NHTSA "CODES" Study
Crash Outcome Data Evaluation System
Analysis by the AMA

From: Sean Maher - American Motorcyclist Association
Date: January 3rd, 1996

The Crash Outcome Data Evaluation System (CODES) Study: Comments and Observations from the American Motorcyclist Association.

The National Highway Traffic Safety Administration (NHTSA) recently released a Report to Congress, The Benefits of Safety Belts and Motorcycle Helmets: Based on Data from The Crash Outcome Data Evaluation System (CODES). NHTSA was provided with five million dollars to fulfill the requirement for this report contained in Section 1031 (b) of the Intermodal Surface Transportation Efficiency Act of 1991 (ISTEA):

"(1) In General. -- The Secretary shall conduct a study or studies to determine the benefits of safety belt use and motorcycle helmet use for individuals involved in motor vehicle crashes and motorcycle crashes, collecting and analyzing data from regional trauma systems regarding differences in the following: The severity of injuries; acute, rehabilitative and long-term medical costs, including the sources of reimbursement and the extent to which these sources cover actual costs; government, employer, and other costs; and mortality and morbidity outcomes. The study shall cover a representative period after January 1, 1990."

This study extends beyond fatalities to include an analysis of non-fatal injuries and their related costs for treatment. In addition to reporting the average inpatient charges associated with the treatment of injuries, NHTSA provides 'effectiveness' measures as an overall assessment of how the use of a safety belt or helmet can reduce injuries or prevent death.

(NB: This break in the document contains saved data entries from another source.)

/-- The fuses and the boot split mask that a cold start takes (R308, R309, R649). -/
def fusesStarted (cold : Bool) (s : State) : State :=
  if !cold then s else
  let f := s.fuses
  let m := f.splitMask ||| (if s.start.splitStrap then 15 else 0)
  { s with fuses := { f with lifecycleIn := f.lifecycle, rollbackIn := f.rollback, splitMaskIn := f.splitMask }
           lock := { s.lock with split := m, bootSplit := m } }

/-- A start is entered: the AON SRAM where it was not kept, the state, every block outside the retention domain. -/
def startReset (cold : Bool) (env : StartEnv) (s : State) : State :=
  resetBlocks (setDev (if cold then .coldStart else .warmStart) (if env.aonGood then s else aonClear s))

/-- A start begins: the state, the counts and the records of the always-on domain (R81, R82, R209, R239, R254). -/
def startBegin (cold : Bool) (fromRestart : Bool) (env : StartEnv) (s : State) : State :=
  let s := startReset cold env s
  let stamp := odGet s (odKey 0x2000 2)
  let lost := paramsLost env.badParams s
  let s := odPut (odKey 0x2000 2) stamp (odStarted env.badParams (slotsStarted cold s))
  let s := odPut (odKey 0x2500 2) (if cold then 1 else 2) (odPut (odKey 0x2500 3) s.start.cause (odCount (odKey 0x2500 (if cold then 6 else 5)) 1 s))
  let times := if cold then s.start.warmTimes else (s.now :: s.start.warmTimes).take 3
  let s := { s with
    frz := { s.frz with records := s.frz.records.filter (fun p => !env.badRecords.contains p.1) }
    pwr := { s.pwr with warnRun := 0, resetRun := 0, returnRun := 0, minMv := 0xFFFF, railUnder := 0, railOver := 0, ctrlPending := false }
    start := { s.start with warmTimes := times, fromRestart := fromRestart, pastStep5 := false, readyBy := none, readySeen := false,
                            forceCold := if cold then false else s.start.forceCold, requestInWarm := false } }
  let s := fusesStarted cold s
  if lost then raiseAlarm 0x93 s else s

/-- Steps 5 to 14 of a start, or the failure that ends it before. -/
def startRest (cold : Bool) (copy : Option Stage1Copy) (env : StartEnv) (s : State) : State :=
  let fail := physicalFail s cold env
  let s := raiseAll env.alarms (startTests cold s)
  match fail with
  | some (k, u) => startFailed k u s
  | none =>
    let s := memStarted cold s
    let s := match copy with
      | some c => stage1Copy c s
      | none => verifyScrub s
    let s := cimStarted cold env.badMacros s
    startEnd (odPut (odKey 0x2500 4) env.deviceUs (advanceTo (s.now + us env.deviceUs) s))

/-- The device part of a start as one step (log entry 45). -/
def runStart (cold : Bool) (fromRestart : Bool) (env : StartEnv) (s : State) : State :=
  let s := startBegin cold fromRestart env s
  match physicalFail s cold env with
  | some (k, u) =>
    if k ≤ 3 then startFailed k u s
    else if s.start.maskedRec then enterFailed 1 (failCount 3 s)
    else if !cold then startRest cold none env s
    else match copyPick s env with
      | none => startFailed 4 false s
      | some (n, c) => if k = 4 then startFailed 4 u s else startRest cold (some c) env (stage1Check n c s)
  | none =>
    if s.start.maskedRec then enterFailed 1 (failCount 3 s)
    else if !cold then startRest cold none env s
    else match copyPick s env with
      | none => startFailed 4 false s
      | some (n, c) => startRest cold (some c) env (stage1Check n c s)

/-- RESTART_EXIT (R221, R229, R231, R252). -/
def execRestartExit (env : StartEnv) (s : State) : Host.Outcome State Fault Refusal :=
  .next (if !(decide (s.dev = .restart)) || s.pwr.ctrlPending || !s.pwr.returnOk || !env.railsSteady then s else
    let barred := warmBarred s env.aonGood
    let cold := !s.start.wantWarm || barred || s.start.forceCold
    let asked := s.start.requestInWarm || (s.start.wantWarm && barred)
    runStart cold true env (if asked then odCount (odKey 0x2500 8) 1 s else s))

/-! ### Power and PORST_N (R19 to R21, R229, R230, R866, R875) -/

/-- The device without VDD_AON: only what is burned or stored outside the always-on domain remains, and the model's own
bookkeeping. -/
def powerOff (s : State) : State :=
  let w : Whistle := { pendants := s.wh.pendants }
  let c : Leash := { creds := s.leash.creds }
  { State.reset with
    now := s.now, free := s.free, out := s.out, pending := s.pending, params := s.params, fuses := s.fuses
    wh := whStart true w, leash := c, sdg := { ackLow := s.sdg.ackLow }, net := { link := s.net.link } }

/-- VDD_AON_REMOVED (R19, R20, R862). -/
def execVddAonRemoved (s : State) : Host.Outcome State Fault Refusal :=
  .next (if s.pwr.aonOn then powerOff (setPins false false false s) else s)

/-- A cold start from OFF, once every rail is in range. -/
def startFromOff (strap pcie : Bool) (env : StartEnv) (s : State) : State :=
  let s := { s with start := { s.start with splitStrap := strap, pcieMode := pcie, wantWarm := false } }
  if env.railsSteady then runStart true false env s else s

/-- VDD_AON_POWER_ON (R229, R249, R682): the start follows at once when PORST_N is already released. -/
def execVddAonPowerOn (porstHigh splitStrap pcieMode : Bool) (env : StartEnv) (s : State) : Host.Outcome State Fault Refusal :=
  .next (if s.pwr.aonOn then s else
    let s := powerOff s
    let s := { s with pwr := { aonOn := true, porstHigh := porstHigh, lastSample := s.now, lastTemp := s.now } }
    if porstHigh then startFromOff splitStrap pcieMode env s else s)

/-- The management controller is reset (R138). -/
def mgmtReset (s : State) : State := { s with leash := leashHeld s.leash, canopen := {} }

/-- PORST_N in FAILED: every block is reset, the device reads FAILED throughout (R21). -/
def porstFailed (s : State) : State :=
  let s := odCount (odKey 0x2500 9) 1 (mgmtReset s)
  { s with pwr := { s.pwr with porstHigh := false, retention := false } }

/-- PORST_N in every other state: OFF, with the pins low. -/
def porstOff (s : State) : State :=
  let s := setPins false false false (endBrace (mgmtReset s))
  { s with
    start := { s.start with cause := if s.dev = .off then s.start.cause else 2, readyBy := none, readySeen := false }
    dev := .off
    frz := { s.frz with on := false, pending := none, recordDue := [] }
    sdg := { ackLow := s.sdg.ackLow }
    pwr := { s.pwr with porstHigh := false, retention := false, ctrlPending := false } }

/-- PORST_N_ASSERT (R229, R230, R851). -/
def execPorstNAssert (lowNs : Nat) (s : State) : Host.Outcome State Fault Refusal :=
  .next (if lowNs < us 10 ∨ !s.pwr.aonOn then s
    else if s.dev = .failed then porstFailed s else porstOff s)

/-- PORST_N_RELEASE (R19, R21, R866, R875). -/
def execPorstNRelease (splitStrap pcieMode : Bool) (env : StartEnv) (s : State) : Host.Outcome State Fault Refusal :=
  .next (if !s.pwr.aonOn || s.pwr.porstHigh then s else
    let s := { s with pwr := { s.pwr with porstHigh := true } }
    if s.dev = .off then startFromOff splitStrap pcieMode env s
    else if s.dev = .failed then
      fusesStarted true { s with start := { s.start with splitStrap := splitStrap, pcieMode := pcieMode }, leash := { s.leash with up := true } }
    else s)

/-- RETENTION_RAIL_EXCURSION (R862): VDD_AON, VDDIO_AON, VDD1_DRAM, VDD2H_DRAM or VDD2L_DRAM. -/
def execRetentionRailExcursion (_rail : Fin 5) (s : State) : Host.Outcome State Fault Refusal :=
  .next (if s.pwr.aonOn then odCount (odKey 0x2101 3) 1 { s with pwr := { s.pwr with retention := false } } else s)

/-! ### Core rails (R223 to R225, R250) -/

/-- An immediate reset: no self-refresh, no capture is completed, no SafetyStatus frame. -/
def abruptRestart (s : State) : State :=
  let s := spliceRestart (setDev .restart (endBrace s))
  mgmtReset { s with
    start := { s.start with cause := 4, wantWarm := false, readyBy := none, readySeen := false }
    frz := { s.frz with on := false, pending := none, recordDue := [] }
    sdg := { s.sdg with restartWait := none, restartPending := false, holdAt := none, ackFall := none, ssFlight := none, ssBound := none }
    pwr := { s.pwr with ctrlPending := false, retention := false } }

/-- CORE_RAIL_UNDERVOLTAGE (R224, R21, R250, R851). -/
def execCoreRailUndervoltage (rail : Fin 8) (s : State) : Host.Outcome State Fault Refusal :=
  let r := 2 ^ rail.val
  .next (if !s.pwr.aonOn || decide (s.dev = .off) then s else
    let s := { s with pwr := { s.pwr with railUnder := s.pwr.railUnder ||| r, railOver := clearMask s.pwr.railOver r } }
    if s.dev = .failed then
      let s := odCount (odKey 0x2500 9) 1 { s with pwr := { s.pwr with retention := false } }
      if rail.val = 4 then (let t := mgmtReset s; { t with leash := { t.leash with up := true } }) else s
    else if s.dev = .restart ∧ !s.pwr.ctrlPending then s
    else abruptRestart s)

/-- RAIL_WINDOW (R225). -/
def execRailWindow (rail : Fin 8) (s : State) : Host.Outcome State Fault Refusal :=
  let r := 2 ^ rail.val
  .next (if !s.pwr.aonOn || decide (s.dev = .off) then s else
    raiseAlarm 0x41 { s with pwr := { s.pwr with railOver := s.pwr.railOver ||| r, railUnder := clearMask s.pwr.railUnder r } })

/-! ### VSENSE_BAT and Brace (R204 to R218, R27, R891) -/

/-- The ADC code of a tap voltage in µV. -/
def vsenseCode (uv : Int) : Nat := if uv ≤ 0 then 0 else min 4095 (uv.toNat * 4096 / 1800000)

/-- The supply voltage in mV: rounded to the nearest, halves upward. -/
def vsenseMv (s : State) (uv : Int) : Int :=
  let n := vsenseCode uv * 1800 * odUse s (odKey 0x2100 2)
  (((n + 2048000) / 4096000 : Nat) : Int) + toSigned 16 (odUse s (odKey 0x2100 0x0A))

/-- VWARN in force, mV. -/
def vwarn (s : State) : Nat := odUse s (odKey 0x2100 3)

/-- VRESET in force, mV. -/
def vreset (s : State) : Nat := odUse s (odKey 0x2100 4)

/-- The Brace actions of R211. -/
def enterBrace (s : State) : State :=
  let s := setDev .brace s
  let s := { s with pwr := { s.pwr with braceAt := some s.now }, memCtl := { s.memCtl with patrolStopped := true } }
  let s := safeMsg 4 (sendMsg 1808 (packCheckpoint (frzTrigger 3 s)))
  raiseAlarm 0x44 (ssRequest (ms 2) s)

/-- VSENSE_BAT is declared below VWARN (R211, R27, R217). -/
def declareBelow (s : State) : State :=
  let s := odCount (odKey 0x2100 9) 1 (odCount (odKey 0x2100 7) 1 { s with pwr := { s.pwr with below := true } })
  if s.dev = .operational then enterBrace s
  else if s.dev = .safeHold then raiseAlarm 0x44 (frzTrigger 3 { s with memCtl := { s.memCtl with patrolStopped := true } })
  else if s.dev = .brace then { s with memCtl := { s.memCtl with patrolStopped := true } }
  else s

/-- VSENSE_BAT is declared at VRESET (R218, R222, R252). -/
def declareReset (s : State) : State :=
  let s := { s with pwr := { s.pwr with atReset := true } }
  if isUp s then enterRestart 3 true s
  else if isStarting s then
    enterRestart 3 true { s with start := { s.start with forceCold := s.start.forceCold || decide (s.dev = .warmStart) } }
  else s

/-- BRACE ends with the return condition: OPERATIONAL without a reset (R215). -/
def braceEnd (s : State) : State :=
  safeMsg 4 (sendMsg 1808 (ssRequest (ms 2) (setDev .operational (endBrace s))))

/-- The return condition holds (R215, R217, R280). -/
def returned (s : State) : State :=
  let vr := s.pwr.atReset
  let s := { s with pwr := { s.pwr with returnOk := true, below := false, atReset := false }
                    memCtl := { s.memCtl with patrolStopped := false } }
  if s.dev = .brace ∧ !vr then braceEnd s
  else if isStarting s ∧ s.start.readySeen then enterOperational s
  else s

Voluntary helmet use advocates will undoubtedly be confronted with elements of this report as they preserve or work to restore voluntary helmet use within their respective states. It is important to be familiar with the full study, rather than the parcels of information that the press is repeating. Doing so reveals that NHTSA's best attempt to build a case for mandatory helmet laws, has fallen well short of the mark.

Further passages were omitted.